The good news is that the number of cases are low, testing is high, and track & trace is in place – so even if we now have the same number of daily cases we were seeing in March – we’re in a much better position to handle it.

But, of course, in March we were going into lockdown – and now were coming out of it – so there’s a lot of unknowns over the coming weeks.


—————-   Notes  —————–


As with most datasets – there are problems. Here’s a few:

Denotifications / Adjustments – This data is published as cumulative numbers – we don’t get to see all of the dynamics happening under the bonnet. So, for example, a case could be reported in Sligo, but an old case could be denotified on the same day – and we therefore won’t know anything about it. It also means that you can end up with minus numbers, and it all get’s a bit messy. 

New methodologies – in NI there were 2 pillars – and when the 2nd pillar was introduced this was very hard to keep track of. To make things worse there was a deduping exercise carried out a week later. I managed to piece this together in the end – but it took 2 weeks before I could be sure the numbers were correct. In ROI something similar happened with the German testing numbers.

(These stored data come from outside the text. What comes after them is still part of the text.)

/-- The fault kind with which job `j` ends at its GO, 0 if none (R332, R335). -/
def State.encRefuse (s : State) (j : EncJob) : Nat :=
  let lines := max 1 (min j.per j.count)
  let src := if j.blocks then kindOf j.src == 9 || kindOf j.src == 10 else kindOf j.src == 12 || kindOf j.src == 13 || kindOf j.src == 14
  let dst := kindOf j.dst == 9 || kindOf j.dst == 10
  if !src || !dst || decide (s.objCheck j.src 0 0 false false = 1) || decide (s.objCheck j.dst 0 0 false false = 1) then 3
  else if s.objCheck j.src 0 0 false false = 8 ∨ s.objCheck j.dst 0 0 false false = 8 then 6
  else if decide (j.per = 0) || decide (32 < j.per) || !geometryOk j.dots j.bpd lines (lines * j.dots * j.bpd / 8) || decide (9 < j.level) then 1
  else if s.objCheck j.dst 0 j.need false false ≠ 0 then 2
  else if !j.blocks && decide (s.objCheck j.src j.offset j.bytes false false ≠ 0) then 2
  else 0

/-- ENCODER_GO (R331, R332, R335, R336): a job starts, is refused while one runs, or fails at once. With CODEC off nothing starts
(assumption 91). -/
def State.encGo (s : State) (k : Nat) : State :=
  if s.fld (CODEC.ENC_STATUS_STATE k) = 1 then s.setFld (CODEC.ENC_STATUS_REFUSED k) 1
  else if !s.on CODEC.CTRL_ENABLE then s
  else
    let j := s.encRegs k
    let s1 := ((s.setFld (CODEC.ENC_STATUS_BLOCKS k) 0).setFld (CODEC.ENC_STATUS_FAULT_KIND k) 0).setFld (CODEC.ENC_OUT_LEN_BYTES k) 0
    if s1.encRefuse j = 0 then s1.encStart k j else s1.encFault k (s1.encRefuse j) j false

/-- ENCODER_GO. -/
def execEncoderGo (k : Nat) (s : State) : Result := if k < 2 then .next (s.encGo k) else .next s

/-- The original lines of a transcoding job from entry `n` on, until `count` lines: or the fault kind of R335. -/
def Obj.sourceLines (o : Obj) (dots bpd : Nat) : Nat → Nat → Nat → Option Nat → Nat ⊕ (Nat × List Nat)
  | _, _, 0, next => .inr (next.getD 0, [])
  | 0, _, _, _ => .inl 4
  | fuel + 1, n, count, next =>
    if o.readKind 0 16 ≠ 0 then .inl (if o.evicted then 6 else 5)
    else if o.blockCount ≤ n then .inl 4
    else
      let expect := match next with
        | some x => x
        | none => (parseHeader (o.read (o.entry n).offset 32)).firstLine
      match o.block n dots bpd expect with
      | .bad 6 => .inl 5
      | .bad 7 => .inl 6
      | .bad _ => .inl 4
      | .good h x _ =>
        if count < h.lines then .inl 1
        else match o.sourceLines dots bpd fuel (n + 1) (count - h.lines) (some (expect + h.lines)) with
          | .inl e => .inl e
          | .inr (_, rest) => .inr (expect, x ++ rest)

/-- A stored block (R313, R333). -/
def storedBlock (o : List Nat) (first dots lines bpd : Nat) : List Nat :=
  headerBytes 0 o.length o.length first dots lines bpd (blockCost (blockTime (o.length / 8)) o.length) (crc32c o) ++ o

/-- One block of a job (R333, R334): stored, or as the token stream that stands for its original bytes, geometry and level gives it. A
stream that R316 does not allow for them is none an encoder writes: the block is then stored. -/
def encBlock (dots bpd level : Nat) (stored : Bool) (first lines : Nat) (o : List Nat) : List Nat :=
  if stored then storedBlock o first dots lines bpd
  else (encodeBlock o (Config.encTokens dots bpd level o) first dots lines bpd false).getD (storedBlock o first dots lines bpd)

/-- The blocks of a job: original bytes cut every `per` lines, each with its first line and line count. -/
def encBlocks (dots bpd per level : Nat) (stored : Bool) : Nat → Nat → Nat → List Nat → List (Nat × Nat × List Nat)
  | 0, _, _, _ => []
  | fuel + 1, first, count, orig =>
    if count = 0 then []
    else
      let n := min per count
      let w := n * (dots * bpd / 8)
      (first, n, encBlock dots bpd level stored first n (orig.take w)) :: encBlocks dots bpd per level stored fuel (first + n) (count - n) (orig.drop w)

/-- The token streams of a job's blocks, of original bytes `orig` (R334). -/
def encStreams (dots bpd per level : Nat) : Nat → Nat → List Nat → List (List Nat)
  | 0, _, _ => []
  | fuel + 1, count, orig =>
    if count = 0 then []
    else
      let w := min per count * (dots * bpd / 8)
      Config.encTokens dots bpd level (orig.take w) :: encStreams dots bpd per level fuel (count - min per count) (orig.drop w)

/-- The bytes of a whole object: header, index, blocks at 8-byte aligned offsets (R263, R331). -/
def sepImage (station : Nat) (l : List (Nat × Nat × List Nat)) : List Nat :=
  let head := leBytes 4 l.length ++ leBytes 4 (l.foldl (fun a x => a + x.2.1) 0) ++ [station, 0, 0, 0, 0, 0, 0, 0]
  let pad := fun (x : List Nat) => x ++ List.replicate ((8 - x.length % 8) % 8) 0
  let base := 16 + 8 * l.length
  let rec offsets : Nat → List (Nat × Nat × List Nat) → List Nat
    | _, [] => []
    | a, x :: t => (leBytes 4 a ++ leBytes 3 x.1 ++ [x.2.1]) ++ offsets (a + (x.2.2.length + 7) / 8 * 8) t
  let body := l.map (fun x => x.2.2)
  head ++ offsets base l ++ (body.dropLast.flatMap pad) ++ body.getLastD []

/-- The first line and the original bytes of job `j`, or the fault kind its source gives (R331, R335). -/
def State.encSource (s : State) (j : EncJob) : Nat ⊕ (Nat × List Nat) :=
  match s.dataObj j.src with
  | none => .inl 3
  | some o =>
    if j.blocks then o.sourceLines j.dots j.bpd (j.count + 1) j.offset j.count none
    else if o.evicted then .inl 6
    else if o.hits j.offset j.bytes then .inl 5
    else .inr (j.first, o.read j.offset j.bytes)

/-- Job `j` ends DONE: its destination holds the object of blocks `l` (R263, R331, R332). -/
def State.encDone (s : State) (k : Nat) (j : EncJob) (l : List (Nat × Nat × List Nat)) : State :=
  let image := sepImage j.station l
  let s1 := ((s.objWrite j.dst 0 image).drop j.src).drop j.dst
  let s2 := ((s1.setFld (CODEC.ENC_STATUS_STATE k) 2).setFld (CODEC.ENC_STATUS_BLOCKS k) (min 0xFFFF l.length)).setFld (CODEC.ENC_OUT_LEN_BYTES k) image.length
  s2.event CODEC.INT_STAT_ENC_DONE

/-- The token streams that encoder `k` finds for its job: none where it stores every block, or its source fails (R333, R334). -/
def State.encFinds (s : State) (k : Nat) : List (List Nat) :=
  let j := s.encJob k
  match s.encSource j with
  | .inl _ => []
  | .inr (_, orig) => if j.stored then [] else encStreams j.dots j.bpd j.per j.level j.count j.count orig

/-- A running job to its end (R331–R335): done, or faulted. -/
def State.encEnd (s : State) (k : Nat) : State :=
  let j := s.encJob k
  match s.encSource j with
  | .inl kind => s.encFault k kind j false
  | .inr (first, orig) =>
    if s.objCheck j.dst 0 0 true false ≠ 0 then s.encFault k 6 j false
    else s.encDone k j (encBlocks j.dots j.bpd j.per j.level j.stored j.count first j.count orig)

end Sys2Proof.Machine
end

Data delays – Sometimes numbers are not published (e.g. weekends), and there’s a lag in getting the ROI numbers at county level. It means that you could have a really bad day, but the numbers at county level are quite low.

So, I’ve had to make a few compromises and assumptions with this data, but I think I’ve struck a fair compromise by trying to reflect things accurately, while also presenting this in a simple clean manner.